Pretty hard to argue that mainstream processors don't like them.

Processors charge higher fees to merchants that are in lines of business with high fraud and chargeback risk, has nothing to do with whether they agree with them morally.

They refuse merchants with business they don't like.

If it were the case that processors didn't like what wikipedia publishes, they would not be able to accept payment, not have high fees.

I can't imagine that wikipedia has high chargeback rates, and clearly the processors don't mind doing business with them.

The processing line item probably includes not just the fees that they have to pay to processors, but FX fees, the cost of banking, the cost of paying people to open envelopes, the cost of accounting, etc.


> I can't imagine that wikipedia has high chargeback rates, and clearly the processors don't mind doing business with them.

Its actually somewhat common for people who steal credit cards to use non profits like wikipedia to "test" them.
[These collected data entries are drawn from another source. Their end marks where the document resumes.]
-- ==== Sys2Proof/Machine/Regs.lean ====
section
/-! DEFINITION. CRR and CRW, the control registers and the effects of writing them (01 R14-R17; 03 R54; 11 R231; 12 R260,
R266; 13 R274; 16 R331; 23 R412, R416, R423; 25 R436). -/

namespace Sys2Proof.Machine

/-! ### Reading (R14, R423) -/

/-- The value of a control register; none where no chapter's table assigns the number (R15). -/
def State.readCr (s : State) (n : Nat) : Option Word :=
  let k := s.me
  match n with
  | 0x00 => some k.status
  | 0x01 => some k.tvec
  | 0x02 => some k.tcause
  | 0x03 => some k.tval
  | 0x04 => some k.epc
  | 0x05 => some k.clock
  | 0x06 => some k.quantum
  | 0x07 => some (BitVec.ofNat 64 s.cur.val)
  | 0x08 => some k.cmod
  | 0x09 => some s.astab
  | 0x0A => some (k.asid.setWidth 64)
  | 0x0B => some 0
  | 0x0C => some k.cvtev
  | 0x0D => some s.bartab
  | 0x0E => some k.frec
  | 0x0F => some 0
  | 0x10 => some (k.drainb.setWidth 64)
  | 0x11 => some s.ctxtab
  | _ => none

/-- TVAL of 0xA1 and 0xA2 (R15). -/
def crTval (c : BitVec 12) : Word := c.setWidth 64

/-- CRR (R15, R423). -/
def execCrr (d : Reg) (c : BitVec 12) (s : State) : Answer := match s.readCr c.toNat with
  | some v => s.writeNext d v
  | none => s.trap 0xA1 (crTval c)

/-! ### Effects of a write -/

/-- A write to CLOCK holds from the next cycle on (R16). -/
def State.writeClock (s : State) (v : Word) : State := s.setMe { s.me with clockNext := some v }
/-- A write to QUANTUM: bits [31:0], not below 16 (R231). -/
def State.writeQuantum (s : State) (v : Word) : State := s.setMe { s.me with quantum := BitVec.ofNat 64 (max 16 (field v 0 32)) }
/-- A write to DRAINB: bits [15:0], 1 for 0 (R436). -/
def State.writeDrainb (s : State) (v : Word) : State :=
  s.setMe { s.me with drainb := BitVec.ofNat 16 (max 1 (field v 0 16)) }
/-- A write to TINV: the core waits for the invalidation to complete (R266). -/
def State.writeTinv (s : State) (v : Word) : State := s.setMe { s.me with wait := .tinv v }

/-- The writable fields of the other registers (R14, R54, R260, R274, R412). -/
def Core.writeCr (k : Core) (n : Nat) (v : Word) : Core := match n with
  | 0x00 => { k with status := BitVec.ofNat 64 (field v 0 5) }
  | 0x01 => { k with tvec := align4 v }
  | 0x02 => { k with tcause := BitVec.ofNat 64 (field v 0 9) }
  | 0x03 => { k with tval := v }
  | 0x04 => { k with epc := align4 v }
  | 0x08 => { k with cmod := BitVec.ofNat 64 (field v 0 32) }
  | 0x0A => { k with asid := BitVec.ofNat 8 (field v 0 8) }
  | 0x0C => { k with cvtev := v }
  | 0x0E => { k with frec := BitVec.ofNat 64 (field v 8 44 * 2 ^ 8) }
  | _ => k

/-- What a GCTL action does to a graph; none where it is no action or the graph does not allow it (R416). -/
def State.gctl (s : State) (g : GraphIx) (action : Nat) : Option State := match action with
  | 0 => s.gctlResume g
  | 1 => s.gctlEnd g
  | 2 => s.gctlDrop g
  | 3 => s.gctlNext g
  | _ => none

/-- A CRW to GCTL: 0x83 for a stale handle, 0x8B where the action is none of that graph's (R237, R416). -/
def State.crwGctl (s : State) (v : Word) : Answer := match s.byHandle (BitVec.ofNat 64 (field v 0 16)) with
  | none => s.trap 0x83 v
  | some g => match s.gctl g (field v 16 4) with
    | none => s.trap 0x8B v
    | some t => .next t.skip

/-- CRW: the number first, then the mode, then the effect (R15, R59, R423). A CRW to TINV ends with TINV_COMPLETE. -/
def execCrw (a : Reg) (c : BitVec 12) (s : State) : Answer :=
  let v := s.reg a
  let n := c.toNat
  if (s.readCr n).isNone then s.trap 0xA1 (crTval c)
  else if n = 0x07 || (n ≠ 0x08 && !s.me.sup) then s.trap 0xA2 (crTval c)
  else match n with
    | 0x05 => .next (s.writeClock v).skip
    | 0x06 => .next (s.writeQuantum v).skip
    | 0x09 => .next (s.writeAstab v).skip
    | 0x0B => .next (s.writeTinv v)
    | 0x0D => .next (s.writeBartab v).skip
    | 0x0F => s.crwGctl v
    | 0x10 => .next (s.writeDrainb v).skip
    | 0x11 => .next (s.writeCtxtab v).skip
    | _ => .next (s.setMe (s.me.writeCr n v)).skip

def execClockWrite (v : Word) (s : State) : Answer := .next (s.writeClock v)
def execQuantumWrite (v : Word) (s : State) : Answer := .next (s.writeQuantum v)
def execAstabWrite (v : Word) (s : State) : Answer := .next (s.writeAstab v)
def execTinvWrite (v : Word) (s : State) : Answer := .next (s.writeTinv v)
def execDrainbWrite (v : Word) (s : State) : Answer := .next (s.writeDrainb v)

/-! ### The end of an invalidation (R266) -/

/-- The translations of a cache that a request leaves. -/
def keepTlb (v : Word) (l : List TlbEntry) : List TlbEntry := l.filter fun t => !t.matchesTinv v

/-- Every matching translation leaves every TLB, micro-TLB and translation cache of the module (R266). -/
def State.invalidate (s : State) (v : Word) : State :=
  { s with
    cores := s.cores.mapV .reset fun _ k => { k with itlb := keepTlb v k.itlb, dtlb := keepTlb v k.dtlb }
    micro := s.micro.mapV [] fun _ l => keepTlb v l
    tcs := s.tcs.mapV [] fun _ l => keepTlb v l }

/-- TINV_COMPLETE: the invalidation that a core asked for is done, and its CRW completes (R266). -/
def execTinvComplete (c : CoreIx) (s : State) : Answer := match (s.core c).wait with
  | .tinv v => .next ((s.invalidate v).updCore c fun k => { k.setPc (k.pc + 4) with wait := .none })
  | _ => .next s

/-! ### PAGE_WALK (R263, R264) -/

/-- PAGE_WALK: a walk for a core in an address space completes: a leaf that allows the access enters its TLB; a walk that
faults leaves nothing behind (R263, R264). -/
def execPageWalk (c : CoreIx) (asid : BitVec 8) (va : BitVec 52) (kind : Access) (s : State) : Answer :=
  match s.walk asid va.toNat with
  | .fault _ => .next s
  | .leaf lvl p => .next (s.updCore c fun k => k.cache kind (mkTlb asid va.toNat lvl p))

end Sys2Proof.Machine
end

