open Machine

/-- i answers a next state of which P holds. -/
def Gives (i : Instr) (s : State) (P : State → Prop) : Prop := ∃ t, exec i s = .next t ∧ P t

/-- The invariant: memory is canonical, every core is legal, ASTAB, BARTAB and CTXTAB hold their own bits only, and so does
the checkpoint held. -/
def Inv (s : State) : Prop :=
  legalModule s.cores s.mem s.astab s.bartab s.ctxtab = true ∧ ∀ i, s.dv.safe = some i → i.legal = true

/-- Nothing but the acting core differs. -/
structure OnlyMe (s t : State) : Prop where
  rest   : t = { s with cores := t.cores }
  others : ∀ c, c ≠ s.cur → t.core c = s.core c

/-- Registers after a write of v to d: x0 reads as zero whatever is written (R9), and the word written is good again (R477). -/
structure RegsWritten (k : Core) (d : Reg) (v : Word) (l : Core) : Prop where
  regs  : ∀ r, l.reg r = if r = d ∧ r ≠ 0 then v else k.reg r
  marks : l.spoiled = if d = 0 then k.spoiled else k.spoiled.filter (· ≠ d)

/-- The acting core has written v to d and goes on at pc + 4; nothing else has changed (R18). -/
structure Wrote (s : State) (d : Reg) (v : Word) (t : State) : Prop where
  regs : RegsWritten s.me d v t.me
  pc   : t.me.pc = s.me.pc + 4
  core : t.me = { s.me with x := t.me.x, spoiled := t.me.spoiled, pc := t.me.pc }
  only : OnlyMe s t

/-- The acting core goes on at v; nothing else has changed. -/
structure WentTo (s : State) (v : Word) (t : State) : Prop where
  core : t.me = { s.me with pc := v }
  only : OnlyMe s t

/-- The acting core goes on at v with a link in d; nothing else has changed. -/
structure Linked (s : State) (d : Reg) (link v : Word) (t : State) : Prop where
  regs : RegsWritten s.me d link t.me
  pc   : t.me.pc = v
  core : t.me = { s.me with x := t.me.x, spoiled := t.me.spoiled, pc := t.me.pc }
  only : OnlyMe s t

/-- STATUS after trap entry (R23): PIE and PSUP hold the old IE and SUP, IE is 0, SUP and NEST are 1, the rest is 0. -/
def entryStatus (k : Core) : Word :=
  (if k.status.getLsbD 0 then 2 else 0) + 4 + (if k.status.getLsbD 2 then 8 else 0) + 16

/-- A word with bits [63:52] zero: what of a 64-bit value fits the 52 bits of pc (R9, R26). -/
def low52 (v : Word) : Word := (v.setWidth 52).setWidth 64

/-- The acting core has taken a precise trap (R19, R23): the saved registers, STATUS and pc are as R23 has them, the general
registers are unchanged, and nothing else has changed. -/
structure Trapped (s : State) (cause : Nat) (tval : Word) (t : State) : Prop where
  epc    : t.me.epc = s.me.pc
  tcause : t.me.tcause = BitVec.ofNat 64 cause
  tval   : t.me.tval = tval
  status : t.me.status = entryStatus s.me
  pc     : t.me.pc = low52 s.me.tvec
  core   : t.me = { s.me with epc := t.me.epc, tcause := t.me.tcause, tval := t.me.tval, status := t.me.status,
                              pc := t.me.pc }
  only   : OnlyMe s t

/-- The acting core can take a trap: it is legal and no handler runs (R23). -/
structure CanTrap (s : State) : Prop where
  legal : s.me.legal = true
  nest  : s.me.status.getLsbD 4 = false

/-- The signed value of an immediate, as a word. -/
def signed {n : Nat} (i : BitVec n) : Word := BitVec.ofInt 64 i.toInt

/-- A condition as 1 or 0. -/
def one (p : Prop) [Decidable p] : Word := if p then 1 else 0

/-- Where core c waits on a barrier's phase that p accepts. -/
def Waits (k : Core) (name : Nat) (p : BitVec 16 → Bool) (rd : Reg) : Prop :=
  ∃ target, k.wait = .barrier name target rd ∧ p target = true

/-- The value that n loaded bytes give a register (R11, R72): little-endian, sign-extended or zero-extended. -/
def loaded (sx : Bool) (bs : List Byte) : Word :=
  let v := leNat bs
  if sx && 2 ^ (8 * bs.length - 1) ≤ v then BitVec.ofInt 64 ((v : Int) - 2 ^ (8 * bs.length)) else BitVec.ofNat 64 v

/-- A load's next state: the register, pc + 4, the translations that the core's TLB has taken up, and nothing else. -/
structure Loaded (s : State) (d : Reg) (v : Word) (t : State) : Prop where
  regs : RegsWritten s.me d v t.me
  pc   : t.me.pc = s.me.pc + 4
  core : t.me = { s.me with x := t.me.x, spoiled := t.me.spoiled, pc := t.me.pc, dtlb := t.me.dtlb }
  only : OnlyMe s t

/-- The virtual address of a load or a store (R22): modulo 2^64. -/
def address (s : State) (a : Reg) (i : BitVec 12) : Word := BitVec.ofInt 64 ((s.reg a).toInt + i.toInt)

/-- The seven loads, their sizes in bytes and whether they extend the sign (R72). -/
def loads : List ((Reg → Reg → BitVec 12 → Instr) × Nat × Bool) :=
  [(.ldb, 1, true), (.ldbu, 1, false), (.ldh, 2, true), (.ldhu, 2, false), (.ldw, 4, true), (.ldwu, 4, false), (.ldd, 8, false)]

/-- The four stores and their sizes in bytes (R73). -/
def stores : List ((Reg → Reg → BitVec 12 → Instr) × Nat) := [(.stb, 1), (.sth, 2), (.stw, 4), (.std, 8)]

/-- The frame of a store: the bytes at the storage keys of `pas` take the bytes of v, every other byte reads as before; the
acting core goes on; of it only pc, the TLB and what its fetches may still see (R21) differ; the marks of words written whole
leave the list of uncorrectable ones; nothing else has changed. -/
structure Stored (s : State) (pas : List Nat) (v : Nat) (t : State) : Prop where
  bytes  : ∀ j, (h : j < pas.length) → (∀ m, (h2 : m < pas.length) → j < m → s.key pas[m] ≠ s.key pas[j]) →
             t.byteAt (s.key pas[j]) = BitVec.ofNat 8 (v / 2 ^ (8 * j))
  memory : ∀ k, k ∉ pas.map s.key → t.byteAt k = s.byteAt k
  core   : t.me = { s.me with pc := s.me.pc + 4, dtlb := t.me.dtlb, istale := t.me.istale }
  others : ∀ c, c ≠ s.cur → t.core c = s.core c
  rest   : t = { s with cores := t.cores, mem := t.mem, repair := { s.repair with marks := t.repair.marks } }

/-- A 32-bit integer lane as CELL writes it to a register (R13, R156): sign-extended to 40 bits, bits [63:40] zero. -/
def intWord (n : Int) : Word := ((BitVec.ofInt 32 n).signExtend 40).setWidth 64

/-- The integer that a register's lane holds (R13). -/
def intLane (x : Word) : Int := (x.setWidth 32).toInt

/-- The new value of an atomic's word (R324); a failing CAS leaves the old one. -/
def atomicNew {n : Nat} (o : BitVec 3) (old v e : BitVec n) : BitVec n :=
  match o.toNat with
  | 0 => old + v
  | 1 => v
  | 2 => if old = e then v else old
  | 3 => if old.toInt ≤ v.toInt then old else v
  | 4 => if v.toInt ≤ old.toInt then old else v
  | 5 => old &&& v
  | _ => old ||| v

/-- Memory after the low bytes of v have been stored at the storage keys ks, and nothing else: of two equal keys the later
byte stands. -/
structure Bytes (s : State) (ks : List Nat) (v : Nat) (t : State) : Prop where
  stored : ∀ j, (h : j < ks.length) → (∀ m, (h2 : m < ks.length) → j < m → ks[m] ≠ ks[j]) →
             t.byteAt ks[j] = BitVec.ofNat 8 (v / 2 ^ (8 * j))
  others : ∀ k, k ∉ ks → t.byteAt k = s.byteAt k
Typically such sites have no minimum donation, have donations from all over the world so fraud detection wont think its weird you're spending money half way across the world.


Check the source on the donation page. It looks like they actually use something called Gr4vy above all that to handle payments.

https://gr4vy.com

Using a platform with its own fee on top of payment processor fees would explain the 6.4%.


Don't you think their brand recognition would be an easy way around that?


No. Why would a payment processor make an exception to its risk-based rules for an organization that increases exposure to that risk? Brand recognition is a liability in this case.